(Stored data)
-- ==== Sys2Proof/Laws/FrameRegisters.lean ====
section
/-!
SUPPORT. The frames of Machine/Registers.lean: every operation keeps the canonical form of the image memory, or leaves it alone, and
keeps the queue of waiting commands.
-/
namespace Sys2Proof.Machine
open Sys2Proof
set_option linter.all false
set_option maxRecDepth 20000
/-- Every next state that a command answers has a well-formed memory if `s` has, and the queue of `s`. -/
def Out.Keeps (s : State) (o : Out) : Prop :=
  ∀ u, o = .next u → (Memory.wf s.mem = true → Memory.wf u.mem = true) ∧ u.pending = s.pending
@[simp] theorem Out.keeps_next (s t : State) : Out.Keeps s (.next t) ↔
    (Memory.wf s.mem = true → Memory.wf t.mem = true) ∧ t.pending = s.pending :=
  ⟨fun h => h t rfl, fun h u hu => by rw [Host.Outcome.next.injEq] at hu; exact hu ▸ h⟩
@[simp] theorem Out.keeps_refused (s : State) (r : Refusal) : Out.Keeps s (.refused r) := by
  intro u hu; simp only [reduceCtorEq] at hu
@[simp] theorem Out.keeps_fault (s : State) (r : Fault) : Out.Keeps s (.fault r) := by
  intro u hu; simp only [reduceCtorEq] at hu
theorem Out.Keeps.trans {s t : State} {o : Out} (h : (Memory.wf s.mem = true → Memory.wf t.mem = true) ∧ t.pending = s.pending)
    (ho : Out.Keeps t o) : Out.Keeps s o := fun u hu => ⟨fun x => (ho u hu).1 (h.1 x), (ho u hu).2.trans h.2⟩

- **Task objective**
Filter the records for the string "true" and copy every line that holds it.

- **Result of this task**
  ∀ u, o = .next u → (Memory.wf s.mem = true → Memory.wf u.mem = true) ∧ u.pending = s.pending
    (Memory.wf s.mem = true → Memory.wf t.mem = true) ∧ t.pending = s.pending :=
theorem Out.Keeps.trans {s t : State} {o : Out} (h : (Memory.wf s.mem = true → Memory.wf t.mem = true) ∧ t.pending = s.pending)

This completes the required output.